= TASK BRIEF =
From the entries below, output the line with "else (14, 2, 3, 2)" and each following line up to and including the line with "(R294, R296)? -/", exactly as written.

+ + + + + + +

-- ==== Sys2Proof/Machine/BusCmds.lean ====
section
/-! DEFINITION. The BUS commands of ports, flows, message buffers, filters and inspection (17 Table 17-9; 09 R222-R225;
10 R249-R263, R269, R270; 11 R284, R285, R288, R291, R292; 12 R294-R296, R300). -/

namespace Sys2Proof.Machine

/-- The port of a command. -/
def busPort (n : Nat) : Except Status BusPort :=
  match portOf n with
  | some p => .ok p
  | none => .error .badArg

/-! ### BUS.PORT.SET (R222, R223, R291, R295, R296) -/

/-- Default timing of an arbitration rate: PROP_SEG, PHASE1, PHASE2, SJW (Table 9-4). -/
def timingOf (rate : Nat) : Nat × Nat × Nat × Nat :=
  if rate = 5 then (26, 133, 40, 32)
  else if rate = 10 then (26, 53, 20, 16)
  else if rate = 25 then (26, 5, 8, 5)
  else (14, 2, 3, 2)

/-- ARB_RATE that a port's settings give, in any state. -/
def setRateOf (s : State) (f : Tbl RVal) : Nat := fnat f 0x9702 ([5, 10, 25, 50].getD s.board.strapRate 5)

/-- The timing of a port is one that R222 admits. -/
def timingOk (s : State) (f : Tbl RVal) : Bool :=
  let rate := setRateOf s f
  let (a, b, c, d) := timingOf rate
  let (prop, p1, p2, sjw) := (fnat f 0x9703 a, fnat f 0x9704 b, fnat f 0x9705 c, fnat f 0x9706 d)
  let bit := 1 + prop + p1 + p2
  bit * rate == 1000 && decide (sjw ≤ p1) && decide (sjw ≤ p2) && decide (2 ≤ p2) && decide (60 * bit ≤ 100 * (1 + prop + p1))

/-- Does a prefix VALUE/LEN hold a node ID, and has it no bits below LEN (R294, R296)? -/
def prefixHas (value len n : Nat) : Bool := n / 2 ^ (16 - len) == value / 2 ^ (16 - len)

/-- NODE_ID and the prefix agree, and the prefix has no bits below LEN (Table 12-1). -/
def nodeOk (p : BusPort) (f : Tbl RVal) : Bool :=
  let v := fnat f 0xC102 0
  let len := fnat f 0xC103 0
  let n := fnat f 0xC101 (match p with | .oa => 0xFFF0 | .ob => 0xFFF1)
  v % 2 ^ (16 - len) == 0 && (segLocal n || prefixHas v len n)

/-- The rate, timing, DATA_RATE and TRAIN_UI, which only a port whose ENABLE is 0 may change (R222), defaults included
(Tables 9-4, 9-7). -/
def lockedValues (s : State) (f : Tbl RVal) : List Nat :=
  let rate := setRateOf s f
  let (a, b, c, d) := timingOf rate
  [rate, fnat f 0x9703 a, fnat f 0x9704 b, fnat f 0x9705 c, fnat f 0x9706 d, fnat f 0x9707 0, fnat f 0x9708 128]

/-- SLOT of a port (Table 9-7). -/
def slotOf (p : BusPort) (f : Tbl RVal) : Nat := fnat f 0x970B (match p with | .oa => 1 | .ob => 0)

/-- ENABLE, TERM and BUSOFF_MODE as they were set before. -/
def enableOf (f : Tbl RVal) : Bool := fnat f 0x9701 1 == 1

/-- INSPECT_QUEUE names a queue of the caller that this port produces and no other object names (R263, R469). -/
def inspectOk (s : State) (h : Hdr) (p : BusPort) (recs : List Rec) : Except Status Unit :=
  match recs.find? (fun r => r.id == 0xAC05) with
  | some ⟨_, .num v⟩ => do
    let n := v.toNat
    let q ← queueFor s h.fn n
    need (qProducer q.w == 6 + portNum p) .badArg
    if fopt (portGet s p).f 0xAC05 = some n then .ok () else sideFree s n false
  | _ => .ok ()

/-- The wait of a recovery that a command asked for starts (R285, R288). -/
def startRecover (p : BusPort) (s : State) : State :=
  let v := portGet s p
  match v.conf with
  | .busOff => setPort s p { v with rcv := { counting := true, need := 64, byCmd := true } }
  | .stuckOff => recoverPort p false s
  | _ => s

/-- A change of ENABLE (R212, R223, R285). -/
def changeEnable (p : BusPort) (old new : Bool) (s : State) : State :=
  let v := portGet s p
  if old = new then s
  else if new then
    startRecover p (setPort s p { v with enabled := true, closing := false, integrated := false, nodeId := fopt v.f 0xC101 })
  else setPort s p { v with closing := true }

/-- A change of BUSOFF_MODE in BUS_OFF: to HOST the count stops, to AUTOMATIC a count from zero starts (R285, R286). -/
def changeMode (p : BusPort) (old new : Nat) (s : State) : State :=
  let v := portGet s p
  if old = new ∨ v.conf ≠ .busOff ∨ s.eng = .snowplough then s
  else if new = 1 then setPort s p { v with rcv := { v.rcv with counting := false } }
  else setPort s p { v with rcv := { counting := true, need := 64 * 2 ^ v.k } }

/-- TERM is held in the keel (09 R206). -/
def changeTerm (p : BusPort) (recs : List Rec) (s : State) : State :=
  match recs.find? (fun r => r.id == 0x970A) with
  | some ⟨_, .num v⟩ =>
    match p with
    | .oa => { s with keel := { s.keel with termA := v == 1 } }
    | .ob => { s with keel := { s.keel with termB := v == 1 } }
  | _ => s

/-- BUS.PORT.SET. -/
def execBusPortSet (h : Hdr) (port : Nat) (recs : List Rec) (s : State) : Host.Outcome State Fault Refusal :=
  mbx { op := 0x0601, pf := true } h s fun s => do
    let p ← busPort port
    recsOk portFields recs
    let v := portGet s p
    let f := fapply v.f (recs.filter (fun r => r.id != 0x970A))
    need (timingOk s f && nodeOk p f) .badArg
    need (!(slotOf p f == 1 && slotOf (otherPort p) (portGet s (otherPort p)).f == 1)) .badArg
    need (!(enableOf v.f && lockedValues s v.f != lockedValues s f)) .state
    inspectOk s h p recs
    need (portFits s { v with f := f } (boundLists v)) .tooLong
    let s := changeTerm p recs (setPort s p { v with f := f })
    done (changeMode p (fnat v.f 0x0010 0) (fnat f 0x0010 0) (changeEnable p (enableOf v.f) (enableOf f) s))

/-! ### BUS.PORT.QUERY, RECOVER, WAKE, statistics (R225, R270, R285, R292) -/

/-- TUCK of a gate in ns. -/
def tuckNs (s : State) (v : Port) (n : Nat) : Nat := (tuckPs s v n + 999) / 1000

/-- BUS.PORT.QUERY: reading clears the port's wake flag. -/
def execBusPortQuery (h : Hdr) (port : Nat) (s : State) : Host.Outcome State Fault Refusal :=
  mbx { op := 0x0602, res := 88 } h s fun s => do
    let p ← busPort port
    let v := portGet s p
    let wake := match p with | .oa => s.keel.wakeA | .ob => s.keel.wakeB
    let (tx, rx, asym) := termsOf s p
    let res := [Int.ofNat v.tec, Int.ofNat v.rec_, Int.ofNat (confCode v.conf), Int.ofNat (fnat v.f 0x0010 0), Int.ofNat v.k,
      Int.ofNat v.rcv.counted, Int.ofNat v.rcv.need, Int.ofNat (bit01 wake)] ++
      (List.range 8).map (fun n => Int.ofNat (tuckNs s v n)) ++
      [tx, rx, asym, Int.ofNat (Config.testTxPath p % 65536), Int.ofNat (Config.testRxPath p % 65536)]
    let k := match p with | .oa => { s.keel with wakeA := false } | .ob => { s.keel with wakeB := false }
    done { s with keel := k } res

/-- BUS.PORT.RECOVER (R285, R288): it ends with OK when the port enters ERROR_ACTIVE, at once where it did so in this cycle
(R287). -/
def execBusPortRecover (h : Hdr) (port : Nat) (s : State) : Host.Outcome State Fault Refusal :=
  mbx { op := 0x0603, pf := true } h s fun s => do
    let p ← busPort port
    let v := portGet s p
    if v.recoveredAt = some s.keel.frc ∧ v.conf = .errorActive then done s
    else do
      need (v.conf == .busOff || v.conf == .stuckOff) .state
      .ok (startRecover p (outstanding h (.portRecover p) s), none)

/-- BUS.WAKE (R225): a live port drives a dominant period at the next idle. -/
def execBusWake (h : Hdr) (port : Nat) (s : State) : Host.Outcome State Fault Refusal :=
  mbx { op := 0x0604, pf := true } h s fun s => do
    let p ← busPort port
    need (portLive s (portGet s p)) .state
    done (setPort s p { portGet s p with wakeReq := true })

/-- BUS.STATS.READ (R270, R292). -/
def execBusStatsRead (h : Hdr) (port : Nat) (clear : Bool) (s : State) : Host.Outcome State Fault Refusal :=
  mbx { op := 0x0610, res := 416 } h s fun s => do
    let p ← busPort port
    let v := portGet s p
    done (if clear then setPort s p { v with ctr := [] } else s)
      ((List.range 52).map (fun i => Int.ofNat (tgetD v.ctr i 0)))

/-- BUS.PORT.STATS.CLEAR. -/
def execBusPortStatsClear (h : Hdr) (port : Nat) (s : State) : Host.Outcome State Fault Refusal :=
  mbx { op := 0x0617, pf := true } h s fun s => do
    let p ← busPort port
    done (setPort s p { portGet s p with ctr := [] })

/-! ### Flows (R249-R256) -/

/-- Rules among the fields of a flow (Table 10-9). -/
def flowRules (tx : Bool) (f : Tbl RVal) : Except Status Unit :=
  if tx then do
    need ((tget f 0xA904).isSome && (tget f 0xA905).isSome) .badArg
    need (fnat f 0xA904 0 != 2 || fnat f 0xA905 0 == 0) .badArg
    need (fnat f 0xA908 1 != 0 || (tget f 0xA909).isSome) .badArg
    need (fnat f 0xA907 2 != 63) .conflict
  else need (fnat f 0xA910 0 != 0 || !(flist f 0xA912).isEmpty) .badArg

/-- Is the flow sent from this port (true) or received? -/
def isTx (v : Port) (n : Nat) : Bool := thas v.tx n

/-- A flow of a port by number. -/
def flowGet (v : Port) (n : Nat) : Option Flow := (tget v.tx n).orElse (fun _ => tget v.rx n)

/-- The head of a flow command: port and flow in range, an existing flow, the caller's. -/
def ownFlow (h : Hdr) (s : State) (port flow : Nat) : Except Status (BusPort × Flow) := do
  let p ← busPort port
  need (decide (1 ≤ flow) && decide (flow ≤ 32767)) .badArg
  let f ← named (flowGet (portGet s p) flow)
  owned h f.owner
  .ok (p, f)

/-- The same for a flow that is not stopped (18 R413). -/
def liveFlow (h : Hdr) (s : State) (port flow : Nat) : Except Status (BusPort × Flow) := do
  let (p, f) ← ownFlow h s port flow
  need (!f.stopped) .state
  .ok (p, f)

/-- A new TX flow joins its port and opens (R249). -/
def createTx (p : BusPort) (n : Nat) (f : Flow) (s : State) : State :=
  let v := portGet s p
  openFlow p n (setPort s p { v with tx := tput v.tx n f })

/-- A new RX flow joins its port; grants are passed on (R257). -/
def createRx (p : BusPort) (n : Nat) (f : Flow) (s : State) : State :=
  let v := portGet s p
  sweepFlow p n (setPort s p { v with rx := tput v.rx n f })

/-- Every frame of a flow fits the lists that bind its port (13 R336). -/
def flowFits (s : State) (v : Port) (f : Flow) : Bool :=
  (boundLists v).all (fitsList s v (fnat f.f 0xA907 2) (flowPs s v f))

/-- BUS.FLOW.CREATE: the queue's endpoint and the fields name the direction (R250; log 47). -/
def execBusFlowCreate (h : Hdr) (recs : List Rec) (s : State) : Host.Outcome State Fault Refusal :=
  mbx { op := 0x0605, inS := false } h s fun s => do
    recsOk flowFields recs
    recsHave flowFields recs
    let f := fapply [] recs
    let p ← busPort (fnat f 0xA901 0)
    let n := fnat f 0xA902 0
    need (n != 32767) .conflict
    let q ← queueFor s h.fn (fnat f 0xA903 0)
    let code := 6 + portNum p
    let tx := qConsumer q.w == code && (qProducer q.w != code || names recs 0xA904)
    need (tx || qProducer q.w == code) .badArg
    need (!((if tx then rxOnly else txOnly).any (fun i => names recs i))) .badArg
    flowRules tx f
    let v := portGet s p
    need (!(thas v.tx n) && !(thas v.rx n)) .conflict
    need (decide (v.tx.length + v.rx.length < 8192)) .noRes
    sideFree s (fnat f 0xA903 0) tx
    let fl : Flow := { owner := h.fn, f := f, refreshAt := s.keel.frc }
    need (!tx || flowFits s v fl) .tooLong
    done (if tx then createTx p n fl s else createRx p n fl s)

/-- Fields that apply from the flow's next packet (Table 10-9). -/
def nextPacket : List Nat := [0xA904, 0xA905, 0xA907, 0xA90B, 0xA90D, 0xA90E]

/-- New fields of a TX flow: those of the next packet wait while a packet is on its way. -/
def setTx (p : BusPort) (n : Nat) (recs : List Rec) (s : State) : State :=
  let later := recs.filter (fun r => nextPacket.contains r.id)
  let s := txMod p n (fun f => { f with
    f := fapply f.f (recs.filter (fun r => !(nextPacket.contains r.id)))
    staged := fapply f.staged later }) s
  applyStaged p n s

/-- BUS.FLOW.SET. -/
def execBusFlowSet (h : Hdr) (port flow : Nat) (recs : List Rec) (s : State) : Host.Outcome State Fault Refusal :=
  mbx { op := 0x0606, inS := false } h s fun s => do
    need (decide (1 ≤ flow) && decide (flow ≤ 32767)) .badArg
    let p ← busPort port
    recsOk flowSetFields recs
    let (_, f) ← liveFlow h s port flow
    recsFree flowSetFields recs
    let v := portGet s p
    let tx := isTx v flow
    need (!((if tx then rxOnly else txOnly).any (fun i => names recs i))) .badArg
    let g := fapply (f.staged.foldl (fun g e => tput g e.1 e.2) f.f) recs
    flowRules tx g
    need (!tx || flowFits s v { f with f := g }) .tooLong
    done (if tx then setTx p flow recs s
      else sweepFlow p flow (setPort s p { v with rx := tput v.rx flow { f with f := g } }))

/-- A stalled flow goes on: its counts of sends start anew (R248, R255). -/
def wakeFlow (p : BusPort) (n : Nat) (aged : Bool) (s : State) : State :=
  txMod p n (fun f => { f with
    stalled := none, agedResume := false, holdoff := none, waitCredit := false, authRun := 0
    head := f.head.map (fun h => { h with sends := 0, firstSent := if aged then none else h.firstSent })
    dupRisk := f.dupRisk || aged }) s

/-- BUS.FLOW.RESUME (R248, R249, R255): after AGED the flow is opened first and its completion is POSSIBLE_DUP. -/
def execBusFlowResume (h : Hdr) (port : Nat) (dropHead : Bool) (flow : Nat) (s : State) : Host.Outcome State Fault Refusal :=
  mbx { op := 0x0607, inS := false } h s fun s => do
    let (p, f) ← liveFlow h s port flow
    need f.stalled.isSome .state
    let s := if dropHead then dropFlowHead p flow s else s
    let s := wakeFlow p flow (f.agedResume && !dropHead) s
    done (if f.agedResume then openFlow p flow s else s)

/-- A flow leaves its port. -/
def removeFlow (p : BusPort) (n : Nat) (s : State) : State :=
  let v := portGet s p
  setPort s p { v with tx := tdel v.tx n, rx := tdel v.rx n }

/-- Does anything but this flow name its queue (03 R86)? -/
def queueShared (s : State) (p : BusPort) (n q : Nat) : Bool := qNamed (removeFlow p n s) q

/-- BUS.FLOW.DESTROY: R86 for the flow's queue (R255; log 48). -/
def execBusFlowDestroy (h : Hdr) (port : Nat) (force : Bool) (flow : Nat) (s : State) : Host.Outcome State Fault Refusal :=
  mbx { op := 0x0608, inS := false } h s fun s => do
    let (p, f) ← ownFlow h s port flow
    let q := flowQueue f
    need (!(queueShared s p flow q)) .busy
    match qGet s q with
    | none => done (removeFlow p flow s) [Int.ofNat f.cancelled]
    | some x =>
      need (force || x.pkts.isEmpty) .busy
      done (freeQueue q (removeFlow p flow s))
        [Int.ofNat (f.cancelled + x.cancelled + (if x.stopped then 0 else acceptedPkts x))]

/-- BUS.FLOW.STATS. -/
def execBusFlowStats (h : Hdr) (port : Nat) (clear : Bool) (flow : Nat) (s : State) : Host.Outcome State Fault Refusal :=
  mbx { op := 0x0609, inS := false, res := 64 } h s fun s => do
    let (p, f) ← ownFlow h s port flow
    let v := portGet s p
    let zero := fun (f : Flow) => { f with ctr := [] }
    let s := if clear then setPort s p { v with tx := tmod v.tx flow zero, rx := tmod v.rx flow zero } else s
    done s ((List.range 8).map (fun i => Int.ofNat (tgetD f.ctr i 0)))

/-! ### Message buffers (R260) -/

/-- MB_FIELDS: DKIND, DST, CLS, FLOW, FIXED_URG, AUTH in range; class 63 and FLOW 32,767 belong to the engine. -/
def mbFieldsOk (l : List Nat) : Except Status Unit :=
  match l with
  | [k, d, c, n, u, a] => do
    need (decide (k < 3) && (k != 2 || d == 0) && decide (2 ≤ c) && decide (c ≤ 63) && decide (n ≤ 32767) &&
      decide (32 ≤ u) && decide (u ≤ 1023) && decide (a < 2)) .badArg
    need (c != 63 && n != 32767) .conflict
  | _ => .error .badArg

+ + + + + + +

= PROBLEM SOLUTION =
  else (14, 2, 3, 2)

/-- ARB_RATE that a port's settings give, in any state. -/
def setRateOf (s : State) (f : Tbl RVal) : Nat := fnat f 0x9702 ([5, 10, 25, 50].getD s.board.strapRate 5)

/-- The timing of a port is one that R222 admits. -/
def timingOk (s : State) (f : Tbl RVal) : Bool :=
  let rate := setRateOf s f
  let (a, b, c, d) := timingOf rate
  let (prop, p1, p2, sjw) := (fnat f 0x9703 a, fnat f 0x9704 b, fnat f 0x9705 c, fnat f 0x9706 d)
  let bit := 1 + prop + p1 + p2
  bit * rate == 1000 && decide (sjw ≤ p1) && decide (sjw ≤ p2) && decide (2 ≤ p2) && decide (60 * bit ≤ 100 * (1 + prop + p1))

/-- Does a prefix VALUE/LEN hold a node ID, and has it no bits below LEN (R294, R296)? -/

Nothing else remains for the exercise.